As for the context of Investopedia vocabulary, we consider the first sentence of their page content as the related context. Table 1 shows the statistics of entity linking results. The raw text column indicates the number of vocabulary from different sources. The column linked entity gives the number of entities that the GENRE model could link to the existing entities. The last column shows whether those entities could correctly map to WikiData ID.

Due to the fact that most mentions are noun phrases, they appear as diverse combinations of sequential tokens, thus aligning the textual occurrences to their most suitable entity is quite challenging. We would take advantage of two aforementioned methods and summarize them here:

EL1::

find the target mentions by exact string matching to vocabulary and directly align those mentions to the WikiData entities of their matched vocabulary.

EL2::

apply mGENRE [32] model to map all mentions to their entities if exist, where we do not indicate where is our target mentions but make full usage of the capability of the mGENRE model. Comparatively, the GENRE model we used in the last step can only retrieve entities when the raw text is specified in advance. In the end, we filter out those mentions whose entities are not in the predefined vocabulary entities.
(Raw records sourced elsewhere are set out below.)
-- ==== Sys2Proof/Machine/Matrix.lean ====
section
/-! DEFINITION. Matrix instructions, and the work of the harrow (05_numbers R73, R74, R81-R84; 08_matrix R134-R152). -/

namespace Sys2Proof.Machine

/-! ### Tiles -/

/-- Fields of a tile control word (R31). -/
def tileFmt (c : W32) : Nat := field c.toNat 0 4
def tileRows (c : W32) : Nat := field c.toNat 4 7
def tileCols (c : W32) : Nat := field c.toNat 11 7
def tileBexp (c : W32) : Int := toInt 9 (field c.toNat 18 9)
/-- bf16 and f16 tiles. -/
def tileFloat (c : W32) : Bool := decide (tileFmt c < 2)
def configured (c : W32) : Bool := tileRows c != 0 && tileCols c != 0

/-- Bytes of a tile (R134). -/
def tileBytes (c : W32) : Nat :=
  let n := tileRows c * tileCols c
  if tileFloat c then 2 * n else n + ((n + 15) / 16 + 1) / 2

/-- The control word that TCFG writes (R142). -/
def tileControl (fmt rows cols bexp : Nat) : W32 :=
  BitVec.ofNat 32 (fmt + rows * 2 ^ 4 + cols * 2 ^ 11 + bexp * 2 ^ 18)

/-- Element (r, c) of a tile; a bfp tile used as B runs column by column (R73, R134). -/
def tileElem (ctl : W32) (isB : Bool) (m : Mem) (r c : Nat) : Val :=
  if tileFloat ctl then
    let a := 2 * (r * tileCols ctl + c)
    (formatOf (if tileFmt ctl = 0 then .bf16 else .f16)).decode (fromLe (m.readBytes a 2))
  else
    let w := tileFmt ctl
    let b := if isB then c * tileRows ctl + r else r * tileCols ctl + c
    let x := toInt w (m.read b).toNat
    let deltas := (m.read (tileRows ctl * tileCols ctl + b / 32)).toNat
    let delta := if b / 16 % 2 = 0 then deltas % 16 else deltas / 16
    .num (x < 0) x.natAbs (tileBexp ctl - delta - ((w : Int) - 2)) false

/-! ### Accumulators -/

/-- Element i × 32 + j of an accumulator. -/
def accGet (m : List (Nat × Acc)) (i : Nat) : Acc := ((m.find? (fun e => e.1 == i)).map (fun e => e.2)).getD 0

/-- Every element of an accumulator rewritten. -/
def accMap (f : Nat → Acc → Acc) (m : List (Nat × Acc)) : List (Nat × Acc) :=
  (List.range 2048).filterMap (fun i => let v := f i (accGet m i); if v = 0 then none else some (i, v))

/-! ### One block of a K-step (R81, R82, R145, R149) -/

/-- Whether a bitmap source gives 1 at a position (R71, R149). -/
def bitmapBit (c : Core) (b : Bitmap) (p : Nat) : Bool :=
  match b with
  | .none => true
  | .seed seed base density => decide ((gen seed (base + BitVec.ofNat 64 p)).toNat % 2 ^ 16 < density.toNat)
  | .tile t => ((c.tile t).read (p / 8)).getLsbD (p % 8)

/-- Element (i, j) after the block of K indices 16·blk to 16·blk + 15, `k0` before the step's first. -/
def blockElem (c : Core) (ta tb : Nat) (ca cb : W32) (ba bb : Bitmap) (k0 blk i j : Nat) (acc : Acc) : Acc :=
  let ks := ((List.range 16).map (fun k => 16 * blk + k)).filter (fun k => bitmapBit c ba (k0 + k) && bitmapBit c bb (k0 + k))
  let s := Val.sum (ks.map (fun k => (tileElem ca false (c.tile ta) i k).mulZ (tileElem cb true (c.tile tb) k j)))
  Acc.round ((Acc.val acc).add .rne s)

/-- Accumulator aD after one block. -/
def blockStep (c : Core) (a ta tb : Nat) (ca cb : W32) (ba bb : Bitmap) (k0 blk : Nat) : Core :=
  c.putAcc a (accMap (fun n x =>
    if n / 32 < tileRows ca ∧ n % 32 < tileCols cb then blockElem c ta tb ca cb ba bb k0 blk (n / 32) (n % 32) x else x)
    (c.acc a))

/-- Tile contents loaded from bytes (R143, R146): the bytes beyond the tile's size stay. -/
def loadTile (c : Core) (t : Nat) (bs : List Byte) : Core :=
  let c := c.putTile t ((c.tile t).writeBytes 0 bs)
  { c with tLost := c.tLost &&& ~~~(1#8 <<< t) }

/-! ### Issue (R136-R139) -/

/-- Cores on which a span command acts (R147). -/
def spanCores (s : State) (u : Unit) (sp : Span) : List Nat :=
  match sp with
  | .self => [u.id.core]
  | .grid m n base =>
    match s.team? u.team with
    | some t => (List.range (m * n)).map (fun k => t.cores.getD (base + k) u.id.core)
    | none => [u.id.core]

/-- The tile that a bitmap source names. -/
def bitmapTiles (b : Bitmap) : List Nat := match b with | .tile t => [t] | _ => []

/-- The tiles that the bitmaps of an MMA or MLOOP name. -/
def bitTiles (x : Issue) : List Nat := bitmapTiles x.low.bitsA ++ bitmapTiles x.low.bitsB

/-- The causes of class 13 of MMA and MLOOP, in the order of R139. A tile that is named as a bitmap and not configured is met here, as the
MMA or MLOOP reads it; TBITS.TILE itself looks at no tile (DESIGN CHOICE, log entry 24). `k` is the total of K indices, `pair` the MLOOP's four
tiles. -/
def matrixCause (c : Core) (ta tb : Nat) (ba bb : Bitmap) (k : Nat) (loop : Bool) : Option Nat :=
  let ca := c.ctl ta
  let cb := c.ctl tb
  let bits := bitmapTiles ba ++ bitmapTiles bb
  let pair := [ta, tb, ta ^^^ 2, tb ^^^ 2]
  if !configured ca || !configured cb || bits.any (fun t => !configured (c.ctl t)) then some 1
  else if tileCols ca ≠ tileRows cb ∨ tileCols ca % 16 ≠ 0 ∨ 32 < tileCols cb
      ∨ bits.any (fun t => decide (tileBytes (c.ctl t) * 8 < k)) then some 2
  else if tileFloat ca != tileFloat cb then some 3
  else if loop ∧ (tb = ta ∨ tb = ta ^^^ 2) then some 4
  else if loop ∧ bits.any (fun t => pair.contains t) then some 6
  else none

/-- A matrix address (R138): its scratchpad offset when `n` bytes from there on lie in the issuing core's scratchpad. -/
def matrixOffset (s : State) (u : Unit) (acc : Access) (va : W64) (n : Nat) : Except Trap Nat :=
  match place s u acc .matrix va with
  | .error c => .error (accessTrap va acc c)
  | .ok (pa, _) =>
    let off := pa - scratchPa u.id.core 0
    if off + n ≤ Config.scratchBytes then .ok off else .error (accessTrap va acc 8)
From both methods, we are able to complete the mapping from mentions to financial vocabulary and to WikiDatata entities. Eventually, we merge the both findings and preserve the entities linking results for the following module.

3.5 Causality bonding module

Suppose that the connections of the domain-specific entities of cause span to that of effect span could be considered as causal relations. We could link mention1 (from causal span) to mention2 (from its corresponding effect span) as causality, and link mention2 to mention3 as causality in a similar case. In this manner, we could extract financial mention pairs from causality span pairs. From the results of the entity linking modules, we then align the mentions pairs to entity pairs. By linking from tail to head between causal pairs, entities are all connected with causal relations.

4 FinCaKG-Onto

Following those modules, FinCaKG-Onto turns out to be a fairly large graph with enriched connections. However, the current knowledge graph lacks a human-understandable structure. Therefore we incorporate FIBO ontology to navigate the knowledge presentation in taxonomic structure, differentiate nodes into concept level and instance level, and link terms to WikiData identifier to enable the connection from FinCaKG-Onto to the world of Linked Open Data.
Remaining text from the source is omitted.